**Task objective**:
One range is to be output from the listing below, exactly as written: the line with "fun x => ⟨decode_ldStVx x, exec_ldStVx x⟩" to the line with "refine ⟨t, ?_, by", both kept.

** Opening Supplied information block **

/-! ### RND (R84) -/

theorem exec_rnd (x : Reg) (nn : Byte) (s : State) : exec (.rnd x nn) s =
    .next (State.setV { s with draws := s.draws + 1 } x (Config.randomByte s.draws &&& nn)) := rfl

theorem getLsbD_and_of_mask_false {r nn : Byte} {b : Nat} (h : nn.getLsbD b = false) :
    (r &&& nn).getLsbD b = false := by
  rw [BitVec.getLsbD_and, h, Bool.and_false]

/-- Settles O20: RND writes the masked draw to VX and counts it. -/
theorem randomIsMasked : Obligations.RandomIsMasked := by
  refine fun x nn => ⟨decode_rnd x nn, fun s =>
    ⟨_, exec_rnd x nn s, fun r => State.getV_setV _ x r _, fun b hb => ?_, rfl, rfl⟩⟩
  rw [State.getV_setV_same]
  exact getLsbD_and_of_mask_false hb

/-! ### I: ADD I, Vx and LD F, Vx (R87, R88) -/

theorem exec_addI (x : Reg) (s : State) : exec (.addI x) s = .next (s.setI (s.i + (s.getV x).setWidth 16)) := rfl

theorem exec_ldF (x : Reg) (s : State) : exec (.ldF x) s = .next (s.setI (fontAddress s.cfg (s.getV x))) := rfl

theorem toNat_add_setWidth (w : Word) (b : Byte) :
    (w + b.setWidth 16).toNat = (w.toNat + b.toNat) % 65536 := by
  rw [BitVec.toNat_add, BitVec.toNat_setWidth_of_le (by decide)]

theorem toNat_low_nibble (b : Byte) : (b &&& 0x0F#8).toNat = b.toNat % 16 :=
  (BitVec.toNat_and b 0x0F#8).trans (Nat.and_two_pow_sub_one_eq_mod b.toNat 4)

/-- FONT_BASE is at most 432 and a digit at most 15, so the address lies below 0x200 and does not wrap. -/
theorem toNat_fontAddress (c : Config) (b : Byte) :
    (fontAddress c b).toNat = c.fontBase.val + 5 * (b.toNat % 16) ∧ (fontAddress c b).toNat < 0x200 := by
  have hbase := c.fontBase.isLt
  rw [fontAddress, toNat_low_nibble, BitVec.toNat_ofNat, Nat.mod_eq_of_lt (by omega)]
  omega

/-- Settles O22: FX1E is one write of I, of the sum modulo 65536. -/
theorem addToIndexWraps : Obligations.AddToIndexWraps :=
  fun x => ⟨decode_addI x, fun s => ⟨_, exec_addI x s, toNat_add_setWidth _ _, rfl⟩⟩

/-- Settles O23: FX29 is one write of I, of the digit's address. -/
theorem indexPointsAtFontDigit : Obligations.IndexPointsAtFontDigit := by
  refine fun x => ⟨decode_ldF x, fun s => ?_⟩
  obtain ⟨haddr, hlt⟩ := toNat_fontAddress s.cfg (s.getV x)
  exact ⟨_, exec_ldF x s, haddr, hlt, rfl⟩

/-! ### The timers (R26, R102) -/

/-- Settles O34: FX18 is one write of ST. -/
theorem setSoundTimer : Obligations.SetSoundTimer :=
  fun x => ⟨decode_ldStVx x, exec_ldStVx x⟩

/-- Settles O57: by induction on the number of ticks, each of which takes 1 from a counter above 0. -/
theorem ticksCountDownToZero : Obligations.TicksCountDownToZero := by
  intro n
  induction n with
  | zero => exact fun s => ⟨s, rfl, rfl, rfl, rfl⟩
  | succ n ih =>
    intro s
    obtain ⟨t, hrun, hdt, hst, hframe⟩ := ih (hostTick s)
    have hdt1 := toNat_hostTick_dt s
    have hst1 := toNat_hostTick_st s
    refine ⟨t, ?_, by omega, by omega, hframe⟩
    rw [List.replicate_succ, performAll_cons, perform_tick, hrun, List.replicate_succ]

end Sys2Proof.Machine
end

section
/-! PROOF. The keys: skips, the key wait and the host's key changes (44_timers_input.md R97, R98, R100;
60_exceptions.md R114; 70_reset_and_hazards.md R127). -/

namespace Sys2Proof.Machine

open Sys2Proof.Statements

/-! ### SKP and SKNP (R97, R98) -/

theorem exec_skp (x : Reg) (s : State) :
    exec (.skp x) s = attempt (keyIndex (s.getV x)) fun k => .next (skipIf (s.pressed k) s) := rfl

theorem exec_sknp (x : Reg) (s : State) :
    exec (.sknp x) s = attempt (keyIndex (s.getV x)) fun k => .next (skipIf (!s.pressed k) s) := rfl

theorem exec_skp_of_gt {x : Reg} {s : State} (h : (s.getV x).toNat > 15) :
    exec (.skp x) s = .fault .invalidKeyIndex := by
  rw [exec_skp, keyIndex_error.2 ⟨rfl, h⟩, attempt_error]

theorem exec_sknp_of_gt {x : Reg} {s : State} (h : (s.getV x).toNat > 15) :
    exec (.sknp x) s = .fault .invalidKeyIndex := by
  rw [exec_sknp, keyIndex_error.2 ⟨rfl, h⟩, attempt_error]

/-- Settles O29: a valid index is the key whose state decides the skip. -/
theorem skipIfKeyPressed : Obligations.SkipIfKeyPressed := by
  refine fun x => ⟨decode_skp x, fun s k hk => ?_, raisesWhen_of_exec (fun _ => exec_skp_of_gt) fun _ h => h⟩
  rw [exec_skp, keyIndex_ok.2 hk, attempt_ok, skipIf_eq]

/-- Settles O30: the same key decides, its state negated. -/
theorem skipIfKeyNotPressed : Obligations.SkipIfKeyNotPressed := by
  refine fun x => ⟨decode_sknp x, fun s k hk => ?_, raisesWhen_of_exec (fun _ => exec_sknp_of_gt) fun _ h => h⟩
  rw [exec_sknp, keyIndex_ok.2 hk, attempt_ok, skipIf_eq]
  cases s.pressed k <;> rfl

/-! ### LD Vx, K (R100) -/

theorem exec_ldVxK_of_some {x k : Reg} {s : State} (h : lowestPressed s = some k) :
    exec (.ldVxK x) s = .next (s.setV x (BitVec.ofNat 8 k.val)) := by
  rw [exec, execLdVxK, h]

theorem exec_ldVxK_of_none {x : Reg} {s : State} (h : lowestPressed s = none) :
    exec (.ldVxK x) s = .next (s.setPc (s.pc - 2)) := by
  rw [exec, execLdVxK, h]

theorem toNat_keyByte (k : Fin 16) : (BitVec.ofNat 8 k.val).toNat = k.val := by
  have := k.isLt
  rw [BitVec.toNat_ofNat, Nat.mod_eq_of_lt (by omega)]

/-- Settles O32: the two cases are whether `lowestPressed` finds a key. -/
theorem keyWaitStoresLowestKey : Obligations.KeyWaitStoresLowestKey :=
  fun x => ⟨decode_ldVxK x,
    fun _ k hk hlow =>
      writesRegs_of_exec_setV (exec_ldVxK_of_some (lowestPressed_some.2 ⟨hk, hlow⟩)) (toNat_keyByte k),
    fun _ hnone => exec_ldVxK_of_none (lowestPressed_none.2 hnone)⟩

/-! ### The host's `set_key` (R114) -/

theorem perform_setKey_of_gt {k : Nat} {p : Bool} {s : State} (h : k > 15) :
    perform (.setKey k p) s = (s, .err .invalidKeyIndex) := by
  rw [perform, hostSetKey, dif_pos h]
  rfl

theorem perform_setKey (k : Fin 16) (p : Bool) (s : State) :
    perform (.setKey k.val p) s = (s.setKeyAt k p, .ok) := by
  have hk := k.isLt
  rw [perform, hostSetKey, dif_neg (by omega)]
  rfl

/-- Settles O55: an index above 15 is refused, and any other names the one key that is written. -/
theorem setKeyWritesOneKey : Obligations.SetKeyWritesOneKey := by
  intro k p s
  refine ⟨perform_setKey_of_gt, fun hk => ⟨_, perform_setKey ⟨k, by omega⟩ p s, fun j => ?_, rfl⟩⟩
  rw [State.pressed_setKeyAt]
  simp only [Fin.ext_iff]

/-! ### The end of a key wait (R127) -/

/-- The only key pressed is the lowest. -/
theorem lowestPressed_setKeyAt {s : State} (k : Fin 16) (h : ∀ j, s.pressed j = false) :
    lowestPressed (s.setKeyAt k true) = some k := by
  refine lowestPressed_some.2 ⟨?_, fun j hj => ?_⟩
  · rw [State.pressed_setKeyAt, if_pos rfl]
  · rw [State.pressed_setKeyAt, if_neg (ne_of_lt hj), h]

theorem fetch_setKeyAt (s : State) (k : Fin 16) (p : Bool) : fetch (s.setKeyAt k p) = fetch s := rfl

/-- Undoing the advance gives the state back. -/
theorem step_keyWait_of_none {s : State} {w : Word} {x : Reg} (hw : fetch s = .ok w)
    (hi : decode w = .ok (.ldVxK x)) (h : ∀ k, s.pressed k = false) : step s = .next s := by
  have hnone : lowestPressed (advancePc s) = none := lowestPressed_none.2 h
  rw [step_of_fetch_decode hw hi, exec_ldVxK_of_none hnone, advancePc_pc, BitVec.add_sub_cancel, advancePc_setPc_self]

/-- Settles O47: a key change touches neither the fetched word nor the other keys, so the next step ends the wait. -/
theorem keyWaitEndsOnPress : Obligations.KeyWaitEndsOnPress := by
  intro s w x hw hi hnone
  refine ⟨step_keyWait_of_none hw hi hnone, fun k => ?_⟩
  have hlow : lowestPressed (advancePc (s.setKeyAt k true)) = some k := lowestPressed_setKeyAt k hnone
  have hstep := step_of_fetch_decode ((fetch_setKeyAt s k true).trans hw) hi
  rw [exec_ldVxK_of_some hlow] at hstep
  rw [perform_setKey]
  exact ⟨_, hstep, by rw [State.getV_setV_same, toNat_keyByte], rfl⟩

end Sys2Proof.Machine
end

section
/-! PROOF. Bytes that are read back: on the accessors, in FX55 and FX65, by the next fetch, and after `load`
(20_memory.md R46, R49, R50). -/

namespace Sys2Proof.Machine

open Sys2Proof.Statements

/-! ### The accessors (R50) -/

theorem readByte_eq (s : State) (a : Nat) :
    readByte s a = if a < memSize then .ok (s.peek a) else .error .memoryOutOfBounds := rfl

theorem writeByte_of_lt {s : State} {a : Nat} (v : Byte) (h : a < 4096) :
    writeByte s a v = .ok (s.setMem (s.mem.set s.cfg a v)) := by
  rw [writeByte, if_pos h]

/-- Settles O49: a write that is in bounds answers, and the written byte alone has changed. -/
theorem writtenByteIsReadBack : Obligations.WrittenByteIsReadBack := by
  intro s a v ha
  have hwrite := writeByte_of_lt (s := s) v ha
  obtain ⟨hframe, -, hpeek, -⟩ := writeByte_ok hwrite
  refine ⟨_, hwrite, ?_, fun b hb => ?_, hframe⟩
  · rw [readByte_eq, if_pos ha, hpeek, if_pos rfl]
  · rw [readByte_eq, readByte_eq, hpeek, if_neg hb]

/-! ### After a register dump (R46, R50) -/

/-- A dump that answers lay inside memory, and its bytes are the registers. -/
theorem exec_ldMemStore_next {x : Reg} {s t : State} (h : exec (.ldMemStore x) s = .next t) :
    indexAddr s + x.val < 4096 ∧ t.cfg = s.cfg ∧ ∀ k : Reg, k ≤ x → t.peek (indexAddr s + k.val) = s.getV k := by
  obtain ⟨-, hdump, -⟩ := dumpStoresRegisters x
  by_cases hin : indexAddr s + x.val < 4096
  · obtain ⟨u, hu, hbytes, -, -, hframe⟩ := hdump s hin
    cases hu.symm.trans h
    exact ⟨hin, by rw [hframe], hbytes⟩
  · rw [exec_ldMemStore_of_ge (by omega)] at h
    cases h

/-- Settles O48: both bytes of the fetched word are stored registers, and lie inside memory. -/
theorem storedBytesAreFetched : Obligations.StoredBytesAreFetched := by
  intro s t x j k hexec hkj hkx hpc
  have hkx' : k.val ≤ x.val := hkx
  obtain ⟨hin, -, hbytes⟩ := exec_ldMemStore_next hexec
  have hfirst : t.peek t.pc.toNat = s.getV j := by rw [hpc, hbytes j (Fin.le_def.2 (by omega))]
  have hsecond : t.peek (t.pc.toNat + 1) = s.getV k := by rw [hpc, Nat.add_assoc, ← hkj, hbytes k hkx]
  rw [fetch_eq, if_neg (by omega), hfirst, hsecond, wordOfBytes]

theorem State.peek_congr {s t : State} (hmem : s.mem = t.mem) (hcfg : s.cfg = t.cfg) (a : Nat) :
    s.peek a = t.peek a := by
  rw [State.peek, State.peek, hmem, hcfg]

/-- Settles O50: the load reads, from the same addresses of the same memory, the bytes of the dump. -/
theorem dumpThenLoadRestores : Obligations.DumpThenLoadRestores := by
  intro s t x hexec u hmem hcfg hi
  obtain ⟨hin, -, hbytes⟩ := exec_ldMemStore_next hexec
  have haddr : indexAddr u = indexAddr s := congrArg BitVec.toNat hi
  obtain ⟨-, hload, -⟩ := loadFillsRegisters x
  obtain ⟨z, hz, hregs, -, -⟩ := hload u (by rwa [haddr])
  refine ⟨z, hz, fun k hk => ?_⟩
  rw [hregs k, if_pos hk, haddr, State.peek_congr hmem hcfg, hbytes k hk]

/-! ### The host's `load` (R49) -/

theorem hostLoad_of_gt {rom : List Byte} {s : State} (h : 0x200 + rom.length > 4096) :
    hostLoad rom s = .fault .romTooLarge := by
  rw [hostLoad, if_pos h]
  rfl

theorem hostLoad_of_le {rom : List Byte} {s : State} (h : 0x200 + rom.length ≤ 4096) :
    hostLoad rom s = .next (s.setMem (s.mem.setBytes s.cfg 0x200 rom)) := by
  rw [hostLoad, if_neg (Nat.not_lt.2 h)]

/-- Settles O54: a ROM that fits is one write of its bytes at 0x200. -/
theorem loadCopiesRom : Obligations.LoadCopiesRom := by
  intro rom s
  constructor
  · intro hlarge
    rw [perform, hostLoad_of_gt hlarge]
    rfl
  · intro hfits
    refine ⟨_, by rw [perform, hostLoad_of_le hfits, settle, afterCall, replyOf], fun k hk => ?_, fun a ha => ?_, rfl⟩
    · exact peek_setBytes_of_getElem? (List.getElem?_eq_getElem hk)
    · exact peek_setBytes_outside ha

end Sys2Proof.Machine
end

section
/-! PROOF. Drawing once and twice (43_display.md R93, R95; 95_test_vectors.md W5). -/

namespace Sys2Proof.Machine

open Sys2Proof.Statements

/-! ### One draw (R95) -/

theorem exec_drw (x y : Reg) (n : Fin 16) (s : State) : exec (.drw x y n) s =
    attempt (memRead s (indexAddr s) n.val) fun rows =>
      .next ((s.setFb (s.fb.draw (startColumn s x) (startRow s y) rows).1).setV vf
        (flagByte (s.fb.draw (startColumn s x) (startRow s y) rows).2)) := rfl

theorem exec_drw_of_outside {x y : Reg} {n : Fin 16} {s : State}
    (h : 0 < n.val ∧ indexAddr s + n.val - 1 ≥ 4096) : exec (.drw x y n) s = .fault .memoryOutOfBounds := by
  rw [exec_drw, memRead_of_gt h.1 (by omega), attempt_error]

theorem memRead_isOk_of_inside {n : Fin 16} {s : State} (h : n.val = 0 ∨ indexAddr s + n.val - 1 < 4096) :
    ∃ rows, memRead s (indexAddr s) n.val = .ok rows := by
  rw [memRead_eq, if_pos (by omega)]
  exact ⟨_, rfl⟩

** Closing Supplied information block **

**Solved problem**:
  fun x => ⟨decode_ldStVx x, exec_ldStVx x⟩

/-- Settles O57: by induction on the number of ticks, each of which takes 1 from a counter above 0. -/
theorem ticksCountDownToZero : Obligations.TicksCountDownToZero := by
  intro n
  induction n with
  | zero => exact fun s => ⟨s, rfl, rfl, rfl, rfl⟩
  | succ n ih =>
    intro s
    obtain ⟨t, hrun, hdt, hst, hframe⟩ := ih (hostTick s)
    have hdt1 := toNat_hostTick_dt s
    have hst1 := toNat_hostTick_st s
    refine ⟨t, ?_, by omega, by omega, hframe⟩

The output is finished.